* REQUIREMENT *
Each line that includes the word "then" should be copied from the records.

* INPUT FOR THIS TASK *

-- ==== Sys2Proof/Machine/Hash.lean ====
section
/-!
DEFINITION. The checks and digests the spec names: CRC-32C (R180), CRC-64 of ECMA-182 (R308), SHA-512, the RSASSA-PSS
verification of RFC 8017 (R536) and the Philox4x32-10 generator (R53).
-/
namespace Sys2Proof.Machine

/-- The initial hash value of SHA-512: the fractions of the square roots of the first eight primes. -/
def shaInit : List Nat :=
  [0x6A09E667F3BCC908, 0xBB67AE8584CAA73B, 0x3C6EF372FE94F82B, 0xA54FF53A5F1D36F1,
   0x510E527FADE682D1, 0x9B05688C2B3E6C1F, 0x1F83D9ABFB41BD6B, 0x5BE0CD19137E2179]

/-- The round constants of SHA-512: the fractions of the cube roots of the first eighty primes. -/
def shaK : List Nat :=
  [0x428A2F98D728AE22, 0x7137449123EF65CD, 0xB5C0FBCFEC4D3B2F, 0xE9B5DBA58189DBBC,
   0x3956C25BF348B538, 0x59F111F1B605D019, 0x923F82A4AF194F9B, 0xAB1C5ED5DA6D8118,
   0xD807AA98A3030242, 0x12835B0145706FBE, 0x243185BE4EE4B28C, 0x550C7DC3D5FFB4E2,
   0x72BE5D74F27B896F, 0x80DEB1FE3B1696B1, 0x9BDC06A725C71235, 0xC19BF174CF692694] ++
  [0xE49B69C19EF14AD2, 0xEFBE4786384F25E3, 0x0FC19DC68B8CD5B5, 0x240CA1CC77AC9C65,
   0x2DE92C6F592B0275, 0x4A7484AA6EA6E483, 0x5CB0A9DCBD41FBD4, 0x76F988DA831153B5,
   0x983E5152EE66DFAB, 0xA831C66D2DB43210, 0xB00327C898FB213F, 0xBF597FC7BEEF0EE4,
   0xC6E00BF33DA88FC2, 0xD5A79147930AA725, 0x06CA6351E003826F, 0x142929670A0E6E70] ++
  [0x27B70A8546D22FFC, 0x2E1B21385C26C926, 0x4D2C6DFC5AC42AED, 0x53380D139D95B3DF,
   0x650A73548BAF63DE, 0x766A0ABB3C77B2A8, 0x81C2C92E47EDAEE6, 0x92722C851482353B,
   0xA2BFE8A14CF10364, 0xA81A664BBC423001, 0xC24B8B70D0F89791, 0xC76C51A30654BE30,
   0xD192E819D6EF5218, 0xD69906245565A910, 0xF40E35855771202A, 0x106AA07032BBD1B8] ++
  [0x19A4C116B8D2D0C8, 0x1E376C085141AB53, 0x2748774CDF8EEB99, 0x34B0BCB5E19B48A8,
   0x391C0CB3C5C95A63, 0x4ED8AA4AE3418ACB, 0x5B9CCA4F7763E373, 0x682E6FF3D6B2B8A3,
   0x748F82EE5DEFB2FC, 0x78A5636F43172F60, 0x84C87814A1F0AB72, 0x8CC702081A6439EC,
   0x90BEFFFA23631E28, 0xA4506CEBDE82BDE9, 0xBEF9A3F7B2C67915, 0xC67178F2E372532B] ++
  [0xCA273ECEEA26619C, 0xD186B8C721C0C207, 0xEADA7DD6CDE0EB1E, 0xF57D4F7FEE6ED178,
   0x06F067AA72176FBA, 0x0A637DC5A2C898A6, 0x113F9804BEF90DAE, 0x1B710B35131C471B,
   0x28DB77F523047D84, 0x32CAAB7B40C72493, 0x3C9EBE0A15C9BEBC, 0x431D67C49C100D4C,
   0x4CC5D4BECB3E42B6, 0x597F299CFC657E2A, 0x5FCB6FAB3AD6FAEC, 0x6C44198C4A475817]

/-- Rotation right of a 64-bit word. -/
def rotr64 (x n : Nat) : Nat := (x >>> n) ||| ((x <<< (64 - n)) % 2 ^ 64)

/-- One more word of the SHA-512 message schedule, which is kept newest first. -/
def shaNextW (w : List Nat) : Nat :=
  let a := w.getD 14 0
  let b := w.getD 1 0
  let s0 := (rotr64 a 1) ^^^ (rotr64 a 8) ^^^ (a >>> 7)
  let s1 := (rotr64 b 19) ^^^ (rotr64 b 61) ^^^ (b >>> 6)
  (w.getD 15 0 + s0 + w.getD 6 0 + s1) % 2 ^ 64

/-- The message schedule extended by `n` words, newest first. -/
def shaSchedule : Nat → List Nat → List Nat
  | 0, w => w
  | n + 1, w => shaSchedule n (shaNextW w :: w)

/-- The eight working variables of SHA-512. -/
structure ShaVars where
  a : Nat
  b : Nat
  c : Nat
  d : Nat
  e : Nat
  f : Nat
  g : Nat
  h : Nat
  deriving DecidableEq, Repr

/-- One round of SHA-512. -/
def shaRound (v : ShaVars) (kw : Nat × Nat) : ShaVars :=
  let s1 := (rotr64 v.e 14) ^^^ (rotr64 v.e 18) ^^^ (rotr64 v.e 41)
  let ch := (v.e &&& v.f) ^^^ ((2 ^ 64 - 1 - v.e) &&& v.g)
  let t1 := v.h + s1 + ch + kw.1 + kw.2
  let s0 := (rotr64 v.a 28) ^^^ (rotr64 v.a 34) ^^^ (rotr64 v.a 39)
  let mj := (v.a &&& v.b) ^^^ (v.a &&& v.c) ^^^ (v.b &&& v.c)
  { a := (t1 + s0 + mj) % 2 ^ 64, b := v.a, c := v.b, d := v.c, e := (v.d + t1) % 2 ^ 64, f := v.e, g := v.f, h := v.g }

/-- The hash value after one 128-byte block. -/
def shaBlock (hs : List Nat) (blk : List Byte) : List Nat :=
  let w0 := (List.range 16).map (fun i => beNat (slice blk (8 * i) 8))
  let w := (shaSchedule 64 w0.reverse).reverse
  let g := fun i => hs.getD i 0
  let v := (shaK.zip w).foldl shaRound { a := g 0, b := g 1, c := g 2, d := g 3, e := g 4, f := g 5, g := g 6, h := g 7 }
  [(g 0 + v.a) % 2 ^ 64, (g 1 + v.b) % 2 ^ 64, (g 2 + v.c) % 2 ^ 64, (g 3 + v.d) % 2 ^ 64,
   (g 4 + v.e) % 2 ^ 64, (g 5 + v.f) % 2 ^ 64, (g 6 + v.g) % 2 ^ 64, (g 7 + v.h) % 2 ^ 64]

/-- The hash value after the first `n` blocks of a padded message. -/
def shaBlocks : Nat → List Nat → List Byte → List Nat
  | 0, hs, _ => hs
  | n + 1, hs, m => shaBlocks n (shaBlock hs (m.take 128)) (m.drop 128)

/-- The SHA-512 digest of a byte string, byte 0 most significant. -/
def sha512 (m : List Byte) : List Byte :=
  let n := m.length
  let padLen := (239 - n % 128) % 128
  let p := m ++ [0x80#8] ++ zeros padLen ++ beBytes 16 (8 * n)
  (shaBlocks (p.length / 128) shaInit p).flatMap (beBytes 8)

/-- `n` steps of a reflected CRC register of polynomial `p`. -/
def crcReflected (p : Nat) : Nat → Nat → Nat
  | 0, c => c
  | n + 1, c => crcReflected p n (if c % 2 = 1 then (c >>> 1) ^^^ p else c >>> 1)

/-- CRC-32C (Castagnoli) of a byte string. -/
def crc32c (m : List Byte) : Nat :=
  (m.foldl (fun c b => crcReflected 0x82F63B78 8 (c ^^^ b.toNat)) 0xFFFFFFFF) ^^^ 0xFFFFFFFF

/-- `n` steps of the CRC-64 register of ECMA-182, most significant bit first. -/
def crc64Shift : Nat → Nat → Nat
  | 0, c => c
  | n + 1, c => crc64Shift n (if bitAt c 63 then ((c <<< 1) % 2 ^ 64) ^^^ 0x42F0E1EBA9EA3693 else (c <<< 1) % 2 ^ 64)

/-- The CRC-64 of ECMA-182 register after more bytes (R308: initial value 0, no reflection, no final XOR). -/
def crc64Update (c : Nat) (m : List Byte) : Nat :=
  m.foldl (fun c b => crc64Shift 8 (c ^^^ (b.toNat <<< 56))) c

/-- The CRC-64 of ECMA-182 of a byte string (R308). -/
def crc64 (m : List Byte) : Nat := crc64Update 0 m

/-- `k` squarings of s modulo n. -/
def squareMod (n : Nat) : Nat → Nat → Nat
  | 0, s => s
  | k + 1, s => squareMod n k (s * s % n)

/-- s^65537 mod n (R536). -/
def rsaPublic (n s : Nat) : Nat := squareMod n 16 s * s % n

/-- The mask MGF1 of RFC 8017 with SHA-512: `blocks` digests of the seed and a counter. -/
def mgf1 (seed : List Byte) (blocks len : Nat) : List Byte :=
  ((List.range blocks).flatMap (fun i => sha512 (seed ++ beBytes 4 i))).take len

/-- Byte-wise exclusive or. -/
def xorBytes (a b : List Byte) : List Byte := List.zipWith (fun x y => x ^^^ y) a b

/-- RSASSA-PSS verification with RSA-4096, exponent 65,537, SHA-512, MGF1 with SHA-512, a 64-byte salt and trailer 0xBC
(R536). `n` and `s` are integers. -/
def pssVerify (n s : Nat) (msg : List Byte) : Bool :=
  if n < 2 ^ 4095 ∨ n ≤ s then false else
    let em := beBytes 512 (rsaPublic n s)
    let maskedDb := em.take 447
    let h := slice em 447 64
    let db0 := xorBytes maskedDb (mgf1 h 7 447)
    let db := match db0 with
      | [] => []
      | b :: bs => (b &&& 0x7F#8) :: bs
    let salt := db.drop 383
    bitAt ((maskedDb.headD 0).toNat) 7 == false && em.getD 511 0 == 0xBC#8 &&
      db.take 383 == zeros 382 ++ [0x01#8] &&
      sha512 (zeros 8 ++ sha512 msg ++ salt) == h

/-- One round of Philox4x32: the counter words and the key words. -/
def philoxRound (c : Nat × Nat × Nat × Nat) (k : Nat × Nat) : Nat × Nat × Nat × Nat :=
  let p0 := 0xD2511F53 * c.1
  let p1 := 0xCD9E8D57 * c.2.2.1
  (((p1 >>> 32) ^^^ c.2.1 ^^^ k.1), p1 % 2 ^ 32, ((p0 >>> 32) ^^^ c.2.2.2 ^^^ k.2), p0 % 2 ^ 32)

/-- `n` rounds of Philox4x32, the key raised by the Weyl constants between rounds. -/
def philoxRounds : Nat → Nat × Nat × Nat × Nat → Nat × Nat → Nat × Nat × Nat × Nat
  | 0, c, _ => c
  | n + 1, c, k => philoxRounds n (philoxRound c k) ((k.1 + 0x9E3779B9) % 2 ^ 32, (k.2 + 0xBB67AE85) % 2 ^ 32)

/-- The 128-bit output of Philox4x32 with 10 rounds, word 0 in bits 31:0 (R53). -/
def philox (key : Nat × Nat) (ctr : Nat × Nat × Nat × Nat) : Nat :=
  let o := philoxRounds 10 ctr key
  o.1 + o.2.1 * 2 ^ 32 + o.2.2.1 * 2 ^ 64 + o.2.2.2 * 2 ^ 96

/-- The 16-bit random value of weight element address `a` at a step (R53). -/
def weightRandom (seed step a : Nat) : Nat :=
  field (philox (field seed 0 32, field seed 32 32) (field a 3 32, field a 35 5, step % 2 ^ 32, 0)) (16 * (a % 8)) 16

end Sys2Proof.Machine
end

* SOLUTION TO THE EXERCISE *
  | n + 1, c => crcReflected p n (if c % 2 = 1 then (c >>> 1) ^^^ p else c >>> 1)
  | n + 1, c => crc64Shift n (if bitAt c 63 then ((c <<< 1) % 2 ^ 64) ^^^ 0x42F0E1EBA9EA3693 else (c <<< 1) % 2 ^ 64)
  if n < 2 ^ 4095 ∨ n ≤ s then false else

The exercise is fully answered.